Kids with a strong sense of self-efficacy are more likely to have open communication with their parents and are better able to resist peer pressure, all of which lowers their risk of substance use and addiction.
Surround teens with a support system
It’s true that once kids reach a certain age, you can’t exactly make their friends for them the same way you once did when you were scheduling playdates with the kids at preschool whose parents you liked the most. However, if they’re feeling isolated because of a move, a school change, or simply because they have a hard time making friends, there are some things you can do to help: Read more on that here.
And although peers play an important role in a teenager’s life, having a strong support system at home is still vital. Keep your engagement level with them high. Talk about their friendships, how they’re using social media, and how they’re feeling about school — in other words, stay involved even though they rely on you less than they used to.
Be sure to model healthy behaviours yourself
Kids are notorious for doing as we do, not doing as we say. The best way to ensure you raise a disrespectful arsehole is to be a disrespectful arsehole yourself. The best way to ensure you raise a child who goes out of their way to help others is to be the person who does just that. And this is no different.
Modelling a healthy lifestyle, both in terms of your own substance use and in terms of the focus you put on self care, physical health, and mental health, will be sending all kinds of signals that they’ll be picking up on over the course of their childhood.

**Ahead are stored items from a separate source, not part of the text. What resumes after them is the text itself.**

-- ==== Sys2Proof/Decode.lean ====
section
/-! DEFINITION. The decoders of the two levels (R90 to R95, R110, R111), the encoders, and the form in bytes
by which the host names an instruction. -/

namespace Sys2Proof

/-- SPACE (R92): all four values are assigned. -/
def Space.ofBits (b : BitVec 2) : Space :=
  match b.toNat with
  | 0 => .reg
  | 1 => .aad
  | 2 => .din
  | _ => .dout

/-- The SPACE field of a space (R92). -/
def Space.code : Space → Nat
  | .reg => 0
  | .aad => 1
  | .din => 2
  | .dout => 3

/-- A write of CMD, by its DATA (R93). -/
def decodeCommand (data : Byte) : Instr :=
  match data.toNat with
  | 0 => .cmdNop
  | 1 => .encrypt
  | 2 => .decrypt
  | _ => .cmdRsvd data

/-- The fields of a host transaction (R91). -/
def htxIsWrite (w : BitVec 75) : Bool := w.extractLsb' 74 1 = 1#1
def htxSpace (w : BitVec 75) : Space := Space.ofBits (w.extractLsb' 72 2)
def htxOff (w : BitVec 75) : BitVec 64 := w.extractLsb' 8 64
def htxData (w : BitVec 75) : Byte := w.extractLsb' 0 8

/-- A write, in the order of R94. -/
def decodeWrite (space : Space) (off : BitVec 64) (data : Byte) : Instr :=
  match space with
  | .reg => if off.toNat = 0 then decodeCommand data else if off.toNat = 1 then .statusW data else .regWr off data
  | .aad => .aadWr off data
  | .din => .dinWr off data
  | .dout => .doutWr off data

/-- A read; its DATA is ignored (R95). -/
def decodeRead (space : Space) (off : BitVec 64) : Instr :=
  match space with
  | .reg => .regRd off
  | .aad => .aadRd off
  | .din => .dinRd off
  | .dout => .doutRd off

/-- The bus interface's decoder. Total: no host transaction is illegal (R95). -/
def decodeHtx (w : BitVec 75) : Instr :=
  if htxIsWrite w then decodeWrite (htxSpace w) (htxOff w) (htxData w) else decodeRead (htxSpace w) (htxOff w)

/-- The sequencer's decoder of W.PHASE (R110, R111). -/
def decodePhase (c : BitVec 4) : Instr :=
  match c.toNat with
  | 0x0 => .idle
  | 0x1 => .check
  | 0x2 => .macB0
  | 0x3 => .macAad
  | 0x4 => .macPay
  | 0x5 => .macFinal
  | 0x6 => .ksS0
  | 0x7 => .ksBlk
  | 0x8 => .tagMask
  | 0x9 => .ctCompare
  | 0xA => .fin
  | 0xB => .errfin
  | _ => .phaseRsvd (c.extractLsb' 0 2)

/-- Why a string of bytes is no instruction. -/
inductive DecodeError where
  /-- It is neither the one byte of a micro-operation nor the ten bytes of a transaction. -/
  | badLength
  /-- A bit above the 4 bits of a code or the 75 bits of a transaction is set. -/
  | bitsAboveWord
deriving DecidableEq, Repr

/-- `k` bytes of `v`, the least significant first: the opcode table's numbering of bits (log 12). -/
def leBytes : (k : Nat) → (v : Nat) → List Byte
  | 0, _ => []
  | k + 1, v => BitVec.ofNat 8 v :: leBytes k (v / 256)

/-- The number whose bytes these are, the least significant first. -/
def leValue : List Byte → Nat
  | [] => 0
  | b :: bs => b.toNat + 256 * leValue bs

/-- The decoder of both levels on any string of bytes: one byte is a micro-operation, ten are a transaction,
and anything else is refused by name. -/
def decode (bytes : List Byte) : Except DecodeError Instr :=
  if bytes.length = 1 then
    if leValue bytes < 2 ^ 4 then .ok (decodePhase (BitVec.ofNat 4 (leValue bytes))) else .error .bitsAboveWord
  else if bytes.length = 10 then
    if leValue bytes < 2 ^ 75 then .ok (decodeHtx (BitVec.ofNat 75 (leValue bytes))) else .error .bitsAboveWord
  else .error .badLength

/-- The bytes of an instruction whose bits are `w`, `nbits` of them given (log 12). -/
def tableBytes (nbits w : Nat) : List Byte :=
  leBytes (if nbits ≤ 8 then 1 else if nbits ≤ 80 then 10 else (nbits + 7) / 8) w

/-- The instruction the decoder reads from a word of the opcode table. -/
def decodeTableWord (nbits w : Nat) : Option Instr :=
  match decode (tableBytes nbits w) with
  | .ok i => some i
  | .error _ => none

/-! ### Encoders -/

/-- A transaction as a number (R91: `RW*2^74 + SPACE*2^72 + OFF*2^8 + DATA`). -/
def htxWord (rw : Nat) (space : Space) (off : Nat) (data : Nat) : Nat :=
  rw * 2 ^ 74 + space.code * 2 ^ 72 + off * 2 ^ 8 + data

/-- The number of an instruction's word: its transaction (R91, R93) or its W.PHASE code (R110, R111). -/
def encodeWord : Instr → Nat
  | .cmdNop => htxWord 1 .reg 0 0
  | .encrypt => htxWord 1 .reg 0 1
  | .decrypt => htxWord 1 .reg 0 2
  | .cmdRsvd data => htxWord 1 .reg 0 data.toNat
  | .statusW data => htxWord 1 .reg 1 data.toNat
  | .regWr off data => htxWord 1 .reg off.toNat data.toNat
  | .regRd off => htxWord 0 .reg off.toNat 0
  | .aadWr off data => htxWord 1 .aad off.toNat data.toNat
  | .aadRd off => htxWord 0 .aad off.toNat 0
  | .dinWr off data => htxWord 1 .din off.toNat data.toNat
  | .dinRd off => htxWord 0 .din off.toNat 0
  | .doutWr off data => htxWord 1 .dout off.toNat data.toNat
  | .doutRd off => htxWord 0 .dout off.toNat 0
  | .idle => 0x0
  | .check => 0x1
  | .macB0 => 0x2
  | .macAad => 0x3
  | .macPay => 0x4
  | .macFinal => 0x5
  | .ksS0 => 0x6
  | .ksBlk => 0x7
  | .tagMask => 0x8
  | .ctCompare => 0x9
  | .fin => 0xA
  | .errfin => 0xB
  | .phaseRsvd low => 0xC + low.toNat

/-- The bytes of an instruction. -/
def encode (i : Instr) : List Byte :=
  leBytes (if i.isHost then 10 else 1) (encodeWord i)

/-- The transaction of a host instruction, as the bus carries it (R91). -/
def encodeHtx (i : Instr) : BitVec 75 := BitVec.ofNat 75 (encodeWord i)

/-- The W.PHASE code of a micro-operation (R110). -/
def encodePhase (i : Instr) : BitVec 4 := BitVec.ofNat 4 (encodeWord i)

end Sys2Proof
end

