theorem witness_CheckPassesLegalParameters :
    Legal (s1At 1 1 0) ∧ (s1At 1 1 0).w.op = 0x01 ∧ Legal (s1At 2 1 0) ∧ (s1At 2 1 0).w.op = 0x02 :=
  ⟨⟨by decide, by decide, by decide, by decide, by decide, by decide⟩, rfl,
    ⟨by decide, by decide, by decide, by decide, by decide, by decide⟩, rfl⟩

/-- The seven clauses' premises, each just outside its check (V-CHK). -/
theorem witness_CheckReportsTheFirstFailure :
    ¬((s1At 3 1 0).w.op = 0x01 ∨ (s1At 3 1 0).w.op = 0x02) ∧
      ((s1At 1 1 0).w.op = 0x01 ∧ s1.regs.keyLen.toNat = 16 ∧ (7 ≤ s1.regs.nLen.toNat ∧ s1.regs.nLen.toNat ≤ 13) ∧
        (4 ≤ s1.regs.tLen.toNat ∧ s1.regs.tLen.toNat ≤ 16 ∧ s1.regs.tLen.toNat % 2 = 0) ∧
        s1.regs.pLen.toNat < 2 ^ (8 * (15 - s1.regs.nLen.toNat)) ∧ s1.regs.aLen.toNat ≤ s1.caps.aad.toNat) ∧
      ¬((20 : Byte).toNat = 16 ∨ (20 : Byte).toNat = 24 ∨ (20 : Byte).toNat = 32) ∧
      ¬(7 ≤ (6 : Byte).toNat ∧ (6 : Byte).toNat ≤ 13) ∧ ¬(7 ≤ (14 : Byte).toNat ∧ (14 : Byte).toNat ≤ 13) ∧
      ¬(4 ≤ (2 : Byte).toNat) ∧ ¬((18 : Byte).toNat ≤ 16) ∧ ¬((5 : Byte).toNat % 2 = 0) ∧
      ¬((65536 : BitVec 64).toNat < 2 ^ (8 * (15 - 13))) ∧ ¬((65 : BitVec 64).toNat ≤ s1.caps.aad.toNat) ∧
      ¬((65 : BitVec 64).toNat ≤ s1.caps.data.toNat) := by decide

theorem witness_TagMasking : (s1At 1 8 0).w.op = 0x01 ∧ (s1At 2 8 0).w.op ≠ 0x01 := by decide

theorem witness_ReservedPhaseIsStuck : 0xC ≤ (0xC : BitVec 4).toNat ∧ 0xC ≤ (0xF : BitVec 4).toNat := by decide

theorem witness_StepKeepsTheInvariant :
    ∃ s t, Sound s ∧ s.regs.status.busy = true ∧ step s = .next t :=
  ⟨_, _, s1_running_sound 1 [.engine], rfl, rfl⟩

theorem witness_StepKeepsBuffersCanonical :
    ∃ t, (withTurns (s1At 1 7 2) [.engine]).buf.canonical ∧ step (withTurns (s1At 1 7 2) [.engine]) = .next t :=
  ⟨_, ⟨by decide, by decide, by decide⟩, rfl⟩

theorem witness_SoundStateNeverStops : Sound (acceptCommand (withTurns s1 [.engine]) 2) := s1_running_sound 2 [.engine]

theorem witness_OnlyCompletionClearsBusy :
    ∃ t, (withTurns (s1At 1 0xA 0) [.engine]).env.turns = .engine :: [] ∧ step (withTurns (s1At 1 0xA 0) [.engine]) = .next t ∧
      (withTurns (s1At 1 0xA 0) [.engine]).regs.status.busy = true ∧ t.regs.status.busy = false :=
  ⟨_, rfl, rfl, rfl, rfl⟩

/-- FIN of a DECRYPT whose tags agree. -/
def agreeing : State := { s1At 2 0xA 0 with w := { (s1At 2 0xA 0).w with aok := true } }

theorem witness_AuthokOnlyFromFin :
    ∃ t, (withTurns agreeing [.engine]).env.turns = .engine :: [] ∧ step (withTurns agreeing [.engine]) = .next t ∧
      (withTurns agreeing [.engine]).regs.status.authok = false ∧ t.regs.status.authok = true :=
  ⟨_, rfl, rfl, rfl, rfl⟩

Be aware of the warning signs of substance use and abuse
And finally, it’s important to pay close attention if you do suspect they may be using illegal or addictive substances. Depending on the substance they’re using, the actual warning signs can vary fairly widely, but there are some universal things to watch for, according to Patrick Cronin, an addiction specialist with Ark Behavioural Health.
“I usually tell families that isolation is a big warning sign,” Cronin says. “If your child or teenager or young adult typically was very engaged before, whether it’s sports activities or something else, and you’re starting to see them kind of fall off that and not be interested in things they were interested in before,” that’s something to take note of and be concerned about.
Other signs might include an increase in their fatigue, weight loss, and substantial mood shifts. Regarding those mood shifts: If, for example, you’re concerned about them and ask them about these changes in a loving and supportive tone and they respond in an explosive way, that’s a red flag.
“If they’re super defensive and very irritable about what they’re being asked, usually that’s because they feel so guilty that they’re lashing out about it,” Cronin says. “I’ve seen that a lot, and that can be a very strong warning sign that something might be going on.”
Once you know (or suspect) there is a problem, Cronin stresses the importance of seeking professional help sooner rather than later.
“Parents will reach out to me when they’re just at that breaking point where it’s gotten to be so bad and they need help,” Cronin says. But reaching out sooner — when you suspect you’re seeing some warning signs or you want help figuring out your next steps — can be critical in getting your teenager the care and support they need.